◆ **EXERCISE**: Below are the entries to work from; restate word for word the portion that opens with the line containing "(s10), v2, m1. -/" and closes with the line containing "theorem test_decode_drain : decode", keeping both.

◆ **Saved data entries**:
====

-- ==== Sys2Proof/Tests/Slice0.lean ====
section
/-! SUPPORT. Tests of the model's own: words written out from the encodings of spec/, ill-formed terms that the checks refuse, one
step of small programs, and a witness for the hypotheses of each statement. -/

set_option Elab.async false

open Sys2Proof Sys2Proof.Machine

/-! ### Decoding: words written out from the encodings and the examples of spec/ -/

/-- R117 example: addi s9, s9, -1. -/
theorem test_decode_addi : decode (0x08253FFF#32) = some (.addi 0 9 9 0x1FFF) := by decide

/-- R117 example: back two words. -/
theorem test_decode_bne : decode (0x60241FFE#32) = some (.bne 0 9 0 0x1FFE) := by decide

/-- the program after R161: ld.d s9, 0(s8). -/
theorem test_decode_ld : decode (0x34250C00#32) = some (.ld 0 9 8 3 0) := by decide

/-- the program after R161: st.d s11, 16(s8). -/
theorem test_decode_st : decode (0x382D0C02#32) = some (.st 0 11 8 3 2) := by decide

/-- the program after R161: loop s9, next. -/
theorem test_decode_loop : decode (0x74241FFC#32) = some (.loop 0 9 0x1FFC) := by decide

/-- R142 example: li s9, 0x2fd. -/
theorem test_decode_li : decode (0x242402FD#32) = some (.li 0 9 0x2FD) := by decide

/-- R142 example: lext s9, 0x18476. -/
theorem test_decode_lext : decode (0x28258476#32) = some (.lext 0 9 0x18476) := by decide

/-- R155: operation 0, P = 1. -/
theorem test_decode_fadd : decode ((0b011110#6 ++ 0#3 ++ 5#5 ++ 6#5 ++ 7#5 ++ 0b00001000#8)) = some (.fadd 0 5 6 7 1) := by decide

/-- R155: operation 8, P = 0, kind 3. -/
theorem test_decode_fcvt : decode ((0b011110#6 ++ 2#3 ++ 5#5 ++ 6#5 ++ 0#5 ++ 0b10000011#8)) = some (.fcvt 2 5 6 0 3) := by decide

/-- R158: fn 2, FFLAGS. -/
theorem test_decode_csrs : decode ((0b100000#6 ++ 0#3 ++ 10#5 ++ 9#5 ++ 2#3 ++ 0x021#10)) = some (.csrs 0 10 9 0x021) := by decide

/-- chapter 07, the strip-mined program: setlen s12, s9, i32. -/
theorem test_decode_setlen : decode (0x8C312007#32) = some (.setlen 0 12 9 0 7) := by decide

/-- R173: fn 0. -/
theorem test_decode_vfma : decode ((0b100101#6 ++ 0#3 ++ 4#5 ++ 8#5 ++ 12#5 ++ 1#3 ++ 0#5)) = some (.vfma 0 4 8 12 1) := by decide

/-- R174: fn 0x0F. -/
theorem test_decode_visubs : decode ((0b100110#6 ++ 0#3 ++ 4#5 ++ 8#5 ++ 12#5 ++ 3#3 ++ 0x0F#5)) = some (.visubs 0 4 8 12 3) := by decide

/-- chapter 07, the strip-mined program: viota v0, m0. -/
theorem test_decode_viota : decode (0xB0000006#32) = some (.viota 0 0 0) := by decide

/-- chapter 07, the strip-mined program: vredsum s11, v2, s11. -/
theorem test_decode_vredsum : decode (0xAC2C4B00#32) = some (.vredsum 0 11 2 11 0) := by decide

/-- R324 example: vldx.sc v6, (s10), v2, m1. -/
theorem test_decode_vldx : decode (0xB8194226#32) = some (.vldx 0 6 10 2 1 1) := by decide

/-- R327: copy.c2.rel.pkg s9. -/
theorem test_decode_copy : decode (0xD8240D20#32) = some (.copy 0 9 3 0 1 2) := by decide

/-- R337: drain.c2.pkg s11. -/
theorem test_decode_drain : decode (0xDC016C20#32) = some (.drain 0 11 3 2) := by decide

/-- R352: ldacq.w.pkg s9, (s10). -/
theorem test_decode_ldacq : decode (0x4025401A#32) = some (.ldacq 0 9 10 3 2) := by decide

/-- R353: strel.w.pkg s11, (s10). -/
theorem test_decode_strel : decode (0x442D401A#32) = some (.strel 0 11 10 3 2) := by decide

/-- R357: amo.adds.w.die s12, (s13), s14. -/
theorem test_decode_amoAdds : decode (0x4831AE12#32) = some (.amoAdds 0 12 13 14 0 2) := by decide

/-- R358: cas.d.pkg s9, (s10), s11. -/
theorem test_decode_cas : decode (0x4C254B0B#32) = some (.cas 0 9 10 11 1 3) := by decide

/-- R354: fence.full.pkg. -/
theorem test_decode_fence : decode (0x50000003#32) = some (.fenceFull 0 3) := by decide

/-- R361: join s11, s9. -/
theorem test_decode_join : decode (0x88256001#32) = some (.join 0 9 11) := by decide

/-- R363: gbar s9. -/
theorem test_decode_gbar : decode (0x88240803#32) = some (.gbar 0 9 2) := by decide

/-- chapter 09, the program after R257: cfgsel.p0 s10. -/
theorem test_decode_cfgsel : decode (0xC8280001#32) = some (.cfgsel 0 10 0 0) := by decide

/-- chapter 09, the program after R257: strm.p0.acq.pkg s11, s0. -/
theorem test_decode_strm : decode (0xCC2C0E00#32) = some (.strm 0 11 0 3 1 0 0) := by decide

/-- chapter 09, the program after R257: start.b0 s10, s0. -/
theorem test_decode_start : decode (0xD0280000#32) = some (.start 0 10 0 0) := by decide

/-- chapter 09, the program after R257: swait.b0.pkg s13. -/
theorem test_decode_swait : decode (0xD001AC03#32) = some (.swait 0 13 3 0) := by decide

/-- R395 example: rst.d.dep s11, s12. -/
theorem test_decode_rst : decode (0xE03160B1#32) = some (.rst 0 12 11 0 0 1 0 3) := by decide

/-- R395 example: rld.w s10, s9. -/
theorem test_decode_rld : decode (0xE0254020#32) = some (.rld 0 9 10 0 0 2) := by decide

/-- R315: tlbinv.pkg s9, s10. -/
theorem test_decode_tlbinv : decode (0xE8254C00#32) = some (.tlbinv 0 9 10 3 0) := by decide

/-- R402: trap s9, 5. -/
theorem test_decode_trap : decode (0x84012005#32) = some (.trap 0 9 5) := by decide

/-- R402. -/
theorem test_decode_eret : decode (0x84000400#32) = some (.eret 0) := by decide

/-- R414. -/
theorem test_decode_doneErr : decode (0x84001801#32) = some (.doneErr 0) := by decide

/-- R416: etrig.die. -/
theorem test_decode_etrig : decode (0x84001C02#32) = some (.etrig 0 2) := by decide

/-! Words that a rule reserves decode to none. -/

/-- R152: loop of s0. -/
theorem test_refused_loopOfZero : decode (0x74001FFC#32) = none := by decide

/-- R145: size code 7. -/
theorem test_refused_sizeSeven : decode ((0x34250C00#32 ||| 0x00001C00#32)) = none := by decide

/-- R126: register 0x006 is unassigned. -/
theorem test_refused_csrUnassigned : decode ((0b100000#6 ++ 0#3 ++ 10#5 ++ 0#5 ++ 0#3 ++ 0x006#10)) = none := by decide

/-- R144: fn 4. -/
theorem test_refused_divFnFour : decode ((0b001100#6 ++ 0#3 ++ 1#5 ++ 2#5 ++ 3#5 ++ 4#8)) = none := by decide

/-- R172: fn 0x0D. -/
theorem test_refused_vfSpare : decode ((0b100100#6 ++ 0#3 ++ 1#5 ++ 2#5 ++ 3#5 ++ 0#3 ++ 0x0D#5)) = none := by decide

/-! ### Well-formedness: an ill-formed term for each check -/

/-- Each of these breaks one rule of its fields. -/
theorem test_illFormed_0 : ∀ i ∈ ([.ld 0 9 8 7 0,
      .ldx 0 9 8 7 7,
      .ldacq 0 9 8 5 2,
      .ldacq 0 9 8 3 7,
      .strel 0 9 8 5 2,
      .amoAdd 0 9 8 7 0 5,
      .amoAdds 0 9 8 7 0 5,
      .amoAnd 0 9 8 7 0 5,
      .amoOr 0 9 8 7 0 5] : List Instr),
    WellFormed i = false := by decide

/-- Each of these breaks one rule of its fields. -/
theorem test_illFormed_1 : ∀ i ∈ ([.amoXor 0 9 8 7 0 5,
      .amoMin 0 9 8 7 0 5,
      .amoMax 0 9 8 7 0 5,
      .amoMinn 0 9 8 7 0 5,
      .amoMaxn 0 9 8 7 0 5,
      .amoSwap 0 9 8 7 0 5,
      .amoFadd 0 9 8 7 0 5,
      .cas 0 9 8 7 0 5,
      .fenceFull 0 5] : List Instr),
    WellFormed i = false := by decide

/-- Each of these breaks one rule of its fields. -/
theorem test_illFormed_2 : ∀ i ∈ ([.fenceAcq 0 6,
      .fenceRel 0 7,
      .fenceEng 0 5,
      .loop 0 0 1,
      .fcvt 0 9 8 0 7,
      .csrr 0 9 6,
      .csrw 0 9 8 0x26,
      .csrs 0 9 8 0x51,
      .csrc 0 9 8 0x15] : List Instr),
    WellFormed i = false := by decide

/-- Each of these breaks one rule of its fields. -/
theorem test_illFormed_3 : ∀ i ∈ ([.etrig 0 0,
      .etrig 0 5,
      .gbar 0 9 1,
      .gbar 0 9 4,
      .vcmp 0 1 2 3 0 7,
      .vldxa 0 1 2 3 0 5,
      .vstxa 0 1 2 3 0 5,
      .vappend 0 1 2 3 0 5,
      .strm 0 9 8 5 0 0 0] : List Instr),
    WellFormed i = false := by decide

/-- Each of these breaks one rule of its fields. -/
theorem test_illFormed_4 : ∀ i ∈ ([.sbarMem 0 5,
      .swait 0 9 5 0,
      .tokq 0 9 8 5 0,
      .copy 0 9 5 0 0 0,
      .copy 0 9 1 0 0 2,
      .copy 0 9 4 0 0 0,
      .drain 0 9 5 0,
      .rld 0 9 8 0 0 7,
      .rld 0 9 8 1 0 2,
      .rld 0 9 8 0 1 2,
      .rst 0 9 8 5 1 0 0 3] : List Instr),
    WellFormed i = false := by decide

/-- Each of these breaks one rule of its fields. -/
theorem test_illFormed_5 : ∀ i ∈ ([.ramoInv 0 9 8 1 0 0,
      .ramoBegin 0 9 8 0 1 0,
      .ramoBody 0 9 8 5 0 1,
      .ramoValid 0 9 8 7 1 1,
      .ramoClear 0 9 8 2 0 0,
      .rfadd 0 9 8 0 0 1,
      .tlbinv 0 9 8 0 0,
      .tlbinv 0 9 8 5 0] : List Instr),
    WellFormed i = false := by decide

theorem test_wellFormed : ∀ i ∈ ([.ld 0 9 8 6 0, .ldacq 0 9 8 4 6, .cas 0 9 8 7 0 4, .loop 0 1 0, .fcvt 0 9 8 1 6, .csrr 0 9 0x050,
      .etrig 0 4, .gbar 0 9 3, .vcmp 0 1 2 3 0 6, .rld 0 9 8 4 1 6, .rst 0 9 8 0 0 1 1 3, .tlbinv 0 9 8 4 1] : List Instr),
    WellFormed i = true := by decide

/-! ### A thread to test with: slot 0 of course 0, a supervisor inside a block of four, in partition 0 -/

def tThread : Slot :=
  { use := .thread, pc := 0x1004#64, atHdr := false, hdr := 0xFC300000#32, att := 1, csr := [(0x000, 5#64)]
    decl := { groups := 2, scratch := 1, posmask := 0xFFFFFFFF, feng := true } }

/-- The thread with some of its scalar registers. -/
def tRegs (rs : List (Nat × W64)) : Slot := { tThread with s := rs }

/-- The machine around it: the queue manager and the walker translate the first GiB to itself, and its course that to each of the control pages, course 0's
memory and its registers. -/
def tState (x : Slot) : State :=
  { now := 100, nextId := 7, slots := [(0, x)], boot := { phase := .running }
    parts := [(0, { pasid := 0x100000#64, pcm := [(0, 1#64)], pqtb := 0x20001#64, pctl := 1#64 })]
    tlbs := [(0, [⟨0, 0, 2 ^ 30, 0x1F#64, 2⟩, ⟨0, 0x40000000, 2 ^ 21, 0x400000000001F#64, 1⟩,
      ⟨0, 0x40200000, 2 ^ 21, 0x300000000001F#64, 1⟩, ⟨0, 0x40400000, 2 ^ 21, 0x300000020001F#64, 1⟩]),
      (0x300, [⟨0, 0, 2 ^ 30, 0x1F#64, 2⟩]), (0x301, [⟨0, 0, 2 ^ 30, 0x1F#64, 2⟩])] }

/-- The thread with scalar registers, a format in STYPE and a number of elements in GLEN. -/
def tStrip (stype glen : W64) (rs : List (Nat × W64)) : Slot :=
  { tRegs rs with csr := [(0x000, 5#64), (0x010, glen), (0x011, stype)] }

/-- What `executes` asks, as a test. -/
def tRuns (s : State) (i : Instr) : Bool :=
  let t := s.landDue
  let x := t.thr
  let u := usesOf x i
  s.thr.vrun.isNone && (!u.noAtom || !x.atom) && (!u.priv || x.sup) && (undeclared x u).isNone
    && (!u.vec || u.setlen || x.lostNew == 0) && (x.async15.isEmpty && x.faults.isEmpty && x.preq.isNone) && !owes x u
    && (!u.vec || (!t.vecBusy && !x.vfrozen)) && (!x.schk || (scoreboard x u t.now).isNone)

theorem runs {s : State} {i : Instr} (h : tRuns s i = true) : s.executes i := by
  simp only [tRuns, Bool.and_eq_true, Bool.or_eq_true, Bool.not_eq_true', Option.isNone_iff_eq_none, List.isEmpty_iff,
    beq_iff_eq] at h
  obtain ⟨⟨⟨⟨⟨⟨⟨⟨h0, h1⟩, h2⟩, h3⟩, h4⟩, ⟨h5, h6⟩, h7⟩, ho⟩, h8⟩, h9⟩ := h
  unfold State.executes
  dsimp only
  generalize usesOf s.landDue.thr i = u at *
  refine ⟨h0, fun h => ?_, fun h => ?_, h3, .inr ⟨fun hv hs => ?_, .inr ⟨h5, h6, fun q hq => ?_⟩⟩, ho, fun hv => ?_, fun hs => ?_⟩
  · exact h1.resolve_left (by simp [h])
  · exact h2.resolve_left (by simp [h])
  · exact .inl (h4.resolve_left (by simp [hv, hs]))
  · rw [h7] at hq; cases hq
  · exact h8.resolve_left (by simp [hv])
  · exact h9.resolve_left (by rw [hs]; simp)

/-- The hypotheses of a statement met together: the instruction executes, and what it needs of the state holds. -/
def Meets (s : State) (i : Instr) (P : State → Prop) : Prop := s.executes i ∧ P s.landDue

/-! ### Witnesses: scalar instructions -/

theorem witness_IntegerRegisterOperations : Meets (tState (tRegs [(9, 5#64)])) (.add 0 31 9 9) always :=
  ⟨runs (by decide), trivial⟩
theorem witness_IntegerRegisterOperations_mul : Meets (tState (tRegs [(9, 5#64)])) (.mul 0 0 9 31) always :=
  ⟨runs (by decide), trivial⟩
theorem witness_CountingBits : (∀ n, n < 64 → (0x8000000000000000#64).getLsbD (63 - 0) = true)
    ∧ (1#64).getLsbD (63 - 63) = true ∧ (∀ j, j < 63 → (1#64).getLsbD (63 - j) = false)
    ∧ (0x8000000000000000#64).getLsbD 63 = true ∧ (∀ j, j < 63 → (0x8000000000000000#64).getLsbD j = false) := by decide
theorem witness_ImmediatesAndConstants : Meets (tState (tRegs [(9, 5#64)])) (.addi 0 9 9 5) always :=
  ⟨runs (by decide), trivial⟩
theorem witness_Division : Meets (tState (tRegs [(9, 0x8000000000000000#64), (10, 0xFFFFFFFFFFFFFFFF#64)])) (.div 0 9 9 10)
    fun s => (s.rs 9).toInt = -2 ^ 63 ∧ (s.rs 10).toInt = -1 := ⟨runs (by decide), by decide⟩
theorem witness_Division_zero : Meets (tState (tRegs [(9, 7#64)])) (.div 0 9 9 0) fun s => (s.rs 0).toInt = 0 :=
  ⟨runs (by decide), by decide⟩
theorem witness_ControlTransfers_taken : Meets (tState (tRegs [(9, 5#64)])) (.beq 0 9 9 5) fun s => s.rs 9 = s.rs 9 :=
  ⟨runs (by decide), by decide⟩
theorem witness_ControlTransfers_not_taken : Meets (tState (tRegs [(9, 5#64)])) (.beq 0 9 0 5) fun s => ¬ s.rs 9 = s.rs 0 :=
  ⟨runs (by decide), by decide⟩
theorem witness_ControlTransfers_jr : Meets (tState (tRegs [(9, 0xFFFC#64)])) (.jr 0 31 9 1)
    fun s => (s.rs 9 + BitVec.ofInt 64 (4 * (1#13).toInt)).toNat % 4 = 0 := ⟨runs (by decide), by decide⟩
theorem witness_ControlTransfers_jr_odd : Meets (tState (tRegs [(9, 0xFFFF#64)])) (.jr 0 31 9 1)
    fun s => (s.rs 9 + BitVec.ofInt 64 (4 * (1#13).toInt)).toNat % 4 ≠ 0 := ⟨runs (by decide), by decide⟩
theorem witness_ControlTransfers_loop_last : Meets (tState (tRegs [(9, 1#64)])) (.loop 0 9 5) fun s => s.rs 9 = 1#64 :=
  ⟨runs (by decide), by decide⟩
theorem witness_ControlTransfers_loop_zero : Meets (tState (tRegs [])) (.loop 0 9 5) fun s => s.rs 9 ≠ 1#64 :=
  ⟨runs (by decide), by decide⟩
theorem witness_FloatingPointRounds : Meets (tState { tRegs [] with csr := [(0, 5#64), (0x20, 5#64)] }) (.fadd 0 9 10 11 0)
    fun s => Rm.ofCode ((s.thr.csrv csrFRM).toNat % 8) = some .sr := ⟨runs (by decide), by decide⟩
theorem witness_FloatingPointRounds_reserved : Meets (tState { tRegs [] with csr := [(0, 5#64), (0x20, 6#64)] })
    (.fadd 0 9 10 11 0) fun s => 6 ≤ (s.thr.csrv csrFRM).toNat % 8 := ⟨runs (by decide), by decide⟩
theorem witness_FloatingPointExact : Meets (tState (tRegs [])) (.fmin 0 9 10 11 0) always := ⟨runs (by decide), trivial⟩
theorem witness_ControlRegisterAccesses : Meets (tState (tRegs [(9, 3#64)])) (.csrw 0 10 9 0x041)
    fun s => s.thr.pend = [] ∧ csrSupWrites 0x041 = true := ⟨runs (by decide), by decide⟩
theorem witness_ControlRegisterAccesses_readOnly : Meets (tState (tRegs [])) (.csrw 0 10 9 0x050)
    fun s => s.thr.pend = [] ∧ csrSupWrites 0x050 = false := ⟨runs (by decide), by decide⟩
theorem witness_ControlRegisterAccesses_waits :
    Meets (tState { tRegs [] with pend := [{ land := 101, w := .s 5 1#64 }] }) (.csrr 0 10 0x020)
      fun s => s.thr.pend ≠ [] := ⟨runs (by decide), by decide⟩
theorem witness_RegisterAndStoreFrames : Lands (.li 0 9 5) (uses1 (some 1) 9) 0 1 9 (fun _ => (5#18).signExtend 64)
    ∧ (tState (tRegs [])).executes (.li 0 9 5) := by
  refine ⟨fun s h _ => ⟨rfl, ?_⟩, runs (by decide)⟩
  simp only [exec, execLi, runInsn_executes h]; rfl
theorem witness_RegisterAndStoreFrames_store : Meets (tState (tRegs [(9, 0x2008#64), (10, 7#64)])) (.st 0 10 9 3 0)
    fun s => s.threadTarget s.thr .store 0x2008 8 = .ok (.phys 0x2008) ∧ s.homeDown 0x2008 = false
      ∧ s.windowDrops s.thr.asid 0x2008 = false ∧ s.placeOf 0x2008 = .ram (s.hbmLoc 0x2008) := ⟨runs (by decide), by decide⟩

====

◆ **EXERCISE RESPONSE**:
/-- R324 example: vldx.sc v6, (s10), v2, m1. -/
theorem test_decode_vldx : decode (0xB8194226#32) = some (.vldx 0 6 10 2 1 1) := by decide

/-- R327: copy.c2.rel.pkg s9. -/
theorem test_decode_copy : decode (0xD8240D20#32) = some (.copy 0 9 3 0 1 2) := by decide

/-- R337: drain.c2.pkg s11. -/
theorem test_decode_drain : decode (0xDC016C20#32) = some (.drain 0 11 3 2) := by decide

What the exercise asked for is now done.